Shouldn’t a parent that has been found “unfit” by the court due to serious factors that endanger a child…neglect, abandonment, ongoing drug use, perpetration of domestic violence, documented mental illness, etc., be required to bear the burden to prove their fitness…demonstrating to the court with clear and convincing evidence that they are now “fit” when deciding to return to “claim” the child years later???  We ask our legislators who vote “NO” to explain exactly why they believe these safeguards, indoctrinated in the statutes of currently twenty-eights states are “UNCONSITUTIONAL”?  Should the physical, emotional, and psychological welfare of a Wyoming child be ignored because of “Troxel”?  Is that the intent of our Supreme Court?  We don’t think so. We look to a judicial framework that recognizes and enforces the constitutional and other rights of all the parties involved.

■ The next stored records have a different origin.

-- ==== Sys2Proof/Machine/Bus.lean ====
section
/-! DEFINITION. The host's side: the address map (R20, R60, R62, R63, R65), reads and writes of registers and of BUF
(R64 to R67), and a word presented at CMD (R100). Legality of the access comes first, then the busy restrictions, then the
decoder (R207). -/

namespace Sys2Proof.Machine

/-- The register at a word-aligned offset (R20). -/
def regAt (off : Nat) : Option Reg :=
  match off with
  | 0x00 => some .cmd
  | 0x04 => some .status
  | 0x08 => some .addr
  | 0x0C => some .len
  | 0x10 => some .crc
  | 0x14 => some .crcOut
  | 0x18 => some .claim
  | 0x1C => some .dlen
  | 0x20 => some .ver
  | 0x24 => some .rxCnt
  | 0x28 => some .txCnt
  | 0x2C => some .magic
  | _ => none

/-- Where an access of `n` bytes at `off` lands; none when it is not legal (R62, R63, R65). -/
def place (c : Config) (off : Nat) (n : Size) : Option Place :=
  if off < Config.regionEnd then
    if n = .word then (regAt off).map Place.reg else none
  else if Config.bufWindow ≤ off ∧ off + n.bytes ≤ Config.bufWindow + c.bufBytes ∧ off % n.bytes = 0 then
    some (.buf (off - Config.bufWindow))
  else none

/-- What a legal word read of a register returns (R64, and R21 to R37). -/
def State.readReg (s : State) : Reg → Word
  | .cmd => 0
  | .status => s.statusWord
  | .addr => s.addr
  | .len => s.len
  | .crc => s.crc
  | .crcOut => s.crcOut
  | .claim => s.claim
  | .dlen => s.dlen.setWidth 32
  | .ver => s.ver.setWidth 32
  | .rxCnt => s.rxCnt
  | .txCnt => s.txCnt
  | .magic => Config.magicWord

/-- A word presented at CMD (R100): a legal one runs its command, any other is an illegal word. -/
def presentWord (w : Word) (s : State) : Answer :=
  match decode w with
  | .ok i => exec i s
  | .error _ => illegalWord w s

/-- A write of ADDR, LEN, CRC or CLAIM: refused while busy (R67). -/
def State.writeIdle (s : State) (t : State) : State := if s.busy then s.busError else t.respond .okay

/-- A legal word write to a register (R64, R67). -/
def writeReg (r : Reg) (v : Word) (s : State) : Answer :=
  match r with
  | .cmd => presentWord v s
  | .addr => .next (s.writeIdle { s with addr := v })
  | .len => .next (s.writeIdle { s with len := v })
  | .crc => .next (s.writeIdle { s with crc := v })
  | .claim => .next (s.writeIdle { s with claim := v })
  | .status | .crcOut | .dlen | .ver | .rxCnt | .txCnt | .magic => .next (s.respond .okay)

/-- A legal access in the BUF window (R65, R66): refused while busy (R67). -/
def bufAccess (a : Nat) (t : Transfer) (s : State) : Answer :=
  if s.busy then .next s.busError
  else match t with
    | .read n =>
      match s.readSlice a n.bytes with
      | .error f => .fault f
      | .ok bs => .next (s.respond (.data (.ofBytes n bs)))
    | .write d =>
      match s.writeSlice a d.toBytes with
      | .error f => .fault f
      | .ok s => .next (s.respond .okay)

/-- A host access at a block offset (R61, R207). -/
def hostAccess (off : Word) (t : Transfer) (s : State) : Answer :=
  match place s.cfg off.toNat t.size with
  | none => .next s.busError
  | some (.buf a) => bufAccess a t s
  | some (.reg r) =>
    match t with
    | .read _ => .next (s.respond (.data (.word (s.readReg r))))
    | .write d => writeReg r d.toWord s

/-- A host access at an address of the host's own space (R60): BASE + off is offset off of the block's 2^32 offsets; an
address that is no offset of the block is not its access, and it neither answers nor changes (assumption 2). -/
def hostAccessAt (addr : Nat) (t : Transfer) (s : State) : Answer :=
  if s.cfg.base ≤ addr ∧ addr < s.cfg.base + 2 ^ 32 then
    hostAccess (BitVec.ofNat 32 (addr - s.cfg.base)) t s
  else .next s

end Sys2Proof.Machine
end

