-- ==== Sys2Proof/Machine/Engine.lean ====
section
/-! DEFINITION. The engine: one byte of the busy command per step (R104). -/

namespace Sys2Proof.Machine

/-- The engine's step (R104). Where it has none (no job, an RX command facing EMPTY, ENCODE facing TXREADY = 0) the machine
waits and nothing changes (assumption 4). -/
def engineStep (s : State) : Answer :=
  match s.job with
  | none => .next s
  | some j =>
    match j.op with
    | .crcBuf | .crcCalc | .crcCheck => checksumStep j s
    | .encode => encodeStep j s
    | .probe | .rxHdr | .rxBody | .rxRaw => rxStep j s

end Sys2Proof.Machine
end

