-- ==== Sys2Proof/Machine/Step.lean ====
section
/-! DEFINITION. The step, and how a command is placed to be the next thing it runs. -/

namespace Sys2Proof.Machine

/-- One step of the machine. -/
def step (s : State) : Host.Outcome State Fault Refusal := nextAgent s

/-- The state whose next step is the host writing the word to CMD (R100; assumption 14). -/
def State.withFetchWord (s : State) (nbits w : Nat) : State :=
  { s with agenda := .host 0x00 (.write (.word (tableWord nbits w))) :: s.agenda }

end Sys2Proof.Machine
end

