-- ==== Sys2Proof/Machine/Core.lean ====
section
/-! DEFINITION. The machine as the host's interface reads it. -/

def Sys2Proof.core : Host.Core :=
  { State := Sys2Proof.Machine.State, Fault := Sys2Proof.Machine.Fault, Refusal := Sys2Proof.Machine.Refusal,
    step := Sys2Proof.Machine.step, reset := Sys2Proof.Machine.State.reset }
end

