-- ==== Sys2Proof/Laws/Step.lean ====
section
/-! SUPPORT. What a host access and a step can do, said once. -/

namespace Sys2Proof.Machine

/-- With the agenda empty, the engine steps. -/
theorem step_of_nil {s : State} (h : s.agenda = []) : step s = engineStep s := by
  simp [step, nextAgent, h]

/-- Otherwise the next agent of the agenda acts. -/
theorem step_of_cons {s : State} {e : Event} {rest : List Event} (h : s.agenda = e :: rest) :
    step s = handle e { s with agenda := rest } := by
  simp [step, nextAgent, h]

/-- A word access at offset 0 is CMD's (R20, R62). -/
theorem place_cmd (c : Config) : place c 0 .word = some (.reg .cmd) := rfl

/-- A word access at an address that is not in the register region lands in BUF, or nowhere. -/
theorem place_eq_buf {c : Config} {off a : Nat} {n : Size} (h : place c off n = some (.buf a)) :
    off = Config.bufWindow + a ∧ a + n.bytes ≤ c.bufBytes ∧ off % n.bytes = 0 := by
  unfold place at h
  split at h
  · split at h
    · cases hr : regAt off <;> simp [hr] at h
    · cases h
  · split at h
    · next hc =>
      simp only [Option.some.injEq, Place.buf.injEq] at h
      obtain ⟨h1, h2, h3⟩ := hc
      exact ⟨by omega, by omega, h3⟩
    · cases h

/-- A legal access to a register is an aligned word access (R62). -/
theorem place_eq_reg {c : Config} {off : Nat} {n : Size} {r : Reg} (h : place c off n = some (.reg r)) :
    n = .word ∧ off < Config.regionEnd ∧ regAt off = some r := by
  unfold place at h
  split at h
  · next ho =>
    split at h
    · next hn =>
      cases hr : regAt off with
      | none => simp [hr] at h
      | some q =>
        simp only [hr, Option.map_some, Option.some.injEq, Place.reg.injEq] at h
        exact ⟨hn, ho, by rw [h]⟩
    · cases h
  · split at h <;> cases h

/-- The host's write of a word to CMD presents it to the decoder (R100). -/
theorem hostAccess_cmd (w : Word) (s : State) : hostAccess 0 (.write (.word w)) s = presentWord w s := rfl

/-- The step after the host's write of `w` to CMD is the decoder's (R100). -/
theorem step_cmdWrite {s : State} {w : Word} {rest : List Event}
    (h : s.agenda = .host 0x00 (.write (.word w)) :: rest) : step s = presentWord w { s with agenda := rest } := by
  rw [step_of_cons h]; rfl

/-- What a host access that answers has done: nothing but respond; a register write, a BUF write, a command or an
illegal word, each of which needs an idle machine or is turned away, or is DEADLINE. -/
theorem hostAccess_eq_next {off : Word} {tr : Transfer} {s t : State} (h : hostAccess off tr s = .next t) :
    (∃ r, t = s.respond r) ∨
    (s.job = none ∧ ∃ v, t = ({ s with addr := v } : State).respond .okay ∨
      t = ({ s with len := v } : State).respond .okay ∨
      (off = 0x10 ∧ t = ({ s with crc := v } : State).respond .okay) ∨
      t = ({ s with claim := v } : State).respond .okay) ∨
    (s.job = none ∧ ∃ a bs, a + bs.length ≤ s.cfg.bufBytes ∧
      t = ({ s with buf := s.buf.place a bs } : State).respond .okay) ∨
    (∃ w, off = 0 ∧ tr = .write (.word w) ∧ presentWord w s = .next t) := by
  unfold hostAccess at h
  split at h
  · cases h; exact .inl ⟨_, rfl⟩
  · next a hp =>
    unfold bufAccess at h
    split at h
    · cases h; exact .inl ⟨_, rfl⟩
    · next hb =>
      have hj : s.job = none := State.busy_eq_false.1 (by simpa using hb)
      split at h
      · split at h
        · cases h
        · cases h; exact .inl ⟨_, rfl⟩
      · next d =>
        split at h
        · cases h
        · next u hu =>
          cases h
          obtain ⟨rfl, hle⟩ := State.writeSlice_eq_ok hu
          refine .inr (.inr (.inl ⟨hj, a, d.toBytes, hle ?_, rfl⟩))
          cases d <;> simp [Datum.toBytes, le16Bytes, le32Bytes]
  · next r hp =>
    obtain ⟨hn, ho, hr⟩ := place_eq_reg hp
    split at h
    · cases h; exact .inl ⟨_, rfl⟩
    · next d =>
      have hd : ∃ w, d = .word w := by
        cases d with
        | byte v => simp [Transfer.size, Datum.size] at hn
        | half v => simp [Transfer.size, Datum.size] at hn
        | word v => exact ⟨v, rfl⟩
      obtain ⟨w, rfl⟩ := hd
      cases r with
      | cmd =>
        have h0 : off = 0 := by
          have : off.toNat = 0 := by
            unfold regAt at hr
            split at hr <;> first | assumption | cases hr
          exact BitVec.eq_of_toNat_eq this
        exact .inr (.inr (.inr ⟨w, h0, rfl, h⟩))
      | addr | len | claim =>
        simp only [writeReg, State.writeIdle] at h
        cases hj : s.job with
        | some j => simp [State.busy, hj] at h; exact .inl ⟨_, h.symm⟩
        | none =>
          simp [State.busy, hj] at h
          exact .inr (.inl ⟨rfl, w, by simp [← h, Datum.toWord]⟩)
      | crc =>
        have h0 : off = 0x10 := by
          have : off.toNat = 0x10 := by
            unfold regAt at hr
            split at hr <;> first | assumption | cases hr
          exact BitVec.eq_of_toNat_eq this
        simp only [writeReg, State.writeIdle] at h
        cases hj : s.job with
        | some j => simp [State.busy, hj] at h; exact .inl ⟨_, h.symm⟩
        | none =>
          simp [State.busy, hj] at h
          exact .inr (.inl ⟨rfl, w, by simp [← h, Datum.toWord, h0]⟩)
      | status | crcOut | dlen | ver | rxCnt | txCnt | magic => cases h; exact .inl ⟨_, rfl⟩

/-- While a job is in progress, a host access changes nothing but the response, or is the write of DEADLINE to CMD that ends
an RX command (R67, R101, R113). -/
theorem hostAccess_busy {off : Word} {tr : Transfer} {s t : State} {j : Job} (hj : s.job = some j)
    (h : hostAccess off tr s = .next t) :
    (∃ r, t = s.respond r) ∨
    (off = 0 ∧ tr = .write (.word 0x000000FF) ∧ j.op.isRx = true ∧ t = rxTimeout j (s.respond .okay)) := by
  rcases hostAccess_eq_next h with h | ⟨hn, -⟩ | ⟨hn, -⟩ | ⟨w, h0, hw0, hw⟩
  · exact .inl h
  · simp [hj] at hn
  · simp [hj] at hn
  · unfold presentWord at hw
    split at hw
    · next i hd =>
      cases i
      case deadline =>
        simp only [exec, execDeadline, State.respond_job, hj] at hw
        split at hw <;> cases hw
        · next hr => exact .inr ⟨h0, decode_eq_deadline hd ▸ hw0, hr, rfl⟩
        · exact .inl ⟨_, rfl⟩
      all_goals
        simp only [exec, execNop, execCrcInit, execCrcByte, execCrcBuf, execCrcCalc, execCrcCheck, execEncode,
          execDeclen, execProbe, execRxHdr, execRxBody, execRxFlush, execRxRaw, State.whenIdle_of_busy hj] at hw
        cases hw; exact .inl ⟨_, rfl⟩
    · rw [illegalWord, State.whenIdle_of_busy hj] at hw
      cases hw; exact .inl ⟨_, rfl⟩

/-- The engine's turn is its step, on the agenda with that turn taken. -/
theorem step_of_engineNext {s : State} (h : EngineNext s) : step s = engineStep { s with agenda := s.agenda.tail } := by
  rcases h with h | ⟨rest, h⟩
  · rw [step_of_nil h]; cases s; cases h; rfl
  · rw [step_of_cons h, h]; rfl

/-- In the engine's turn the link appends nothing. -/
theorem delivered_of_engineNext {s : State} (h : EngineNext s) : s.delivered = [] := by
  rcases h with h | ⟨rest, h⟩ <;> simp [State.delivered, h]

/-- What a step that answers has done: an engine step, a host access, an access outside the block, a link's step or a
reset. -/
theorem step_eq_next {s t : State} (h : step s = .next t) :
    (EngineNext s ∧ engineStep { s with agenda := s.agenda.tail } = .next t) ∨
    ∃ e rest, s.agenda = e :: rest ∧
      ((∃ off tr, (e = .host off tr ∨ e = .hostAt (s.cfg.base + off.toNat) tr) ∧
          hostAccess off tr { s with agenda := rest } = .next t) ∨
       (∃ addr tr, e = .hostAt addr tr ∧ t = { s with agenda := rest }) ∨
       (∃ b, e = .rxByte b ∧ t = ({ s with agenda := rest } : State).linkAppend b) ∨
       (e = .rxEnd ∧ t = ({ s with agenda := rest } : State).linkEnd) ∨
       (∃ v, e = .txReady v ∧ t = ({ s with agenda := rest } : State).linkReady v) ∨
       (e = .reset ∧ t = ({ s with agenda := rest } : State).blockReset)) := by
  cases ha : s.agenda with
  | nil => exact .inl ⟨.inl ha, by rw [← h, step_of_engineNext (.inl ha), ha]⟩
  | cons e rest =>
    rw [step_of_cons ha] at h
    cases e with
    | host off tr => exact .inr ⟨_, rest, rfl, .inl ⟨off, tr, .inl rfl, h⟩⟩
    | hostAt addr tr =>
      refine .inr ⟨_, rest, rfl, ?_⟩
      simp only [handle, hostAccessAt] at h
      split at h
      · next hb =>
        refine .inl ⟨_, tr, .inr ?_, h⟩
        rw [BitVec.toNat_ofNat, Nat.mod_eq_of_lt (by omega)]
        congr 1; omega
      · cases h; exact .inr (.inl ⟨addr, tr, rfl, rfl⟩)
    | engine => exact .inl ⟨.inr ⟨rest, ha⟩, h⟩
    | rxByte b => cases h; exact .inr ⟨_, rest, rfl, .inr (.inr (.inl ⟨b, rfl, rfl⟩))⟩
    | rxEnd => cases h; exact .inr ⟨_, rest, rfl, .inr (.inr (.inr (.inl ⟨rfl, rfl⟩)))⟩
    | txReady v => cases h; exact .inr ⟨_, rest, rfl, .inr (.inr (.inr (.inr (.inl ⟨v, rfl, rfl⟩))))⟩
    | reset => cases h; exact .inr ⟨_, rest, rfl, .inr (.inr (.inr (.inr (.inr ⟨rfl, rfl⟩))))⟩

/-- What a step that answers does while the job `j` is in progress: a reset; the engine's step; a link's step or a host
access that leaves the job, the registers and BUF; or the DEADLINE that ends an RX command. -/
theorem step_busy_eq_next {s t : State} {j : Job} (hj : s.job = some j) (h : step s = .next t) :
    (∃ rest, s.agenda = .reset :: rest) ∨
    (EngineNext s ∧ engineStep { s with agenda := s.agenda.tail } = .next t) ∨
    (∃ eos rdy r, t = { s with agenda := s.agenda.tail, rxq := s.rxq ++ s.delivered, rxEos := eos, txReady := rdy,
                               resp := r }) ∨
    (CmdNext 0x000000FF s ∧ j.op.isRx = true ∧
      t = rxTimeout j { s with agenda := s.agenda.tail, resp := some .okay }) := by
  rcases step_eq_next h with h | ⟨e, rest, ha, h⟩
  · exact .inr (.inl h)
  have idle : s.delivered = [] →
      { s with agenda := rest } = { s with agenda := s.agenda.tail, rxq := s.rxq ++ s.delivered } := by
    intro hd; rw [hd, List.append_nil, ha]; rfl
  rcases h with ⟨off, tr, he, h⟩ | ⟨addr, tr, rfl, rfl⟩ | ⟨b, rfl, rfl⟩ | ⟨rfl, rfl⟩ | ⟨v, rfl, rfl⟩ | ⟨rfl, rfl⟩
  · have hd : s.delivered = [] := by rcases he with rfl | rfl <;> simp [State.delivered, ha]
    rcases hostAccess_busy (s := { s with agenda := rest }) hj h with ⟨r, rfl⟩ | ⟨rfl, rfl, hr, rfl⟩
    · exact .inr (.inr (.inl ⟨s.rxEos, s.txReady, some r, by rw [idle hd]; rfl⟩))
    · refine .inr (.inr (.inr ⟨⟨rest, ?_⟩, hr, by rw [ha]; rfl⟩))
      rcases he with rfl | rfl
      · exact .inl ha
      · exact .inr (by simpa using ha)
  · have hd : s.delivered = [] := by simp [State.delivered, ha]
    exact .inr (.inr (.inl ⟨s.rxEos, s.txReady, s.resp, idle hd⟩))
  · refine .inr (.inr (.inl ⟨s.rxEos, s.txReady, s.resp, ?_⟩))
    unfold State.linkAppend State.delivered
    rw [ha]
    cases s.rxEos <;> simp
  · have hd : s.delivered = [] := by simp [State.delivered, ha]
    exact .inr (.inr (.inl ⟨true, s.txReady, s.resp, by rw [State.linkEnd, idle hd]⟩))
  · have hd : s.delivered = [] := by simp [State.delivered, ha]
    exact .inr (.inr (.inl ⟨s.rxEos, v, s.resp, by rw [State.linkReady, idle hd]⟩))
  · exact .inl ⟨rest, ha⟩

end Sys2Proof.Machine
end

Wyoming Ann. Stat. § 14-3-201 The purpose of §§ 14-3-201 through 14-3-216 is to delineate the responsibilities of the State agency, other governmental agencies or officials, professionals, and citizens to intervene on behalf of a child suspected of being abused or neglected, to protect the best interests of the child, to further offer protective services when necessary in order to prevent any harm to the child or any other children living in the home, to protect children from abuse or neglect that jeopardize their health or welfare, to stabilize the home environment, to preserve family life whenever possible, and to provide permanency for the child in appropriate circumstances. The child’s health, safety, and welfare shall be of paramount concern in implementing and enforcing this article

TO WHICH CHILDREN DOES THIS EXISTING STATUTE APPLY?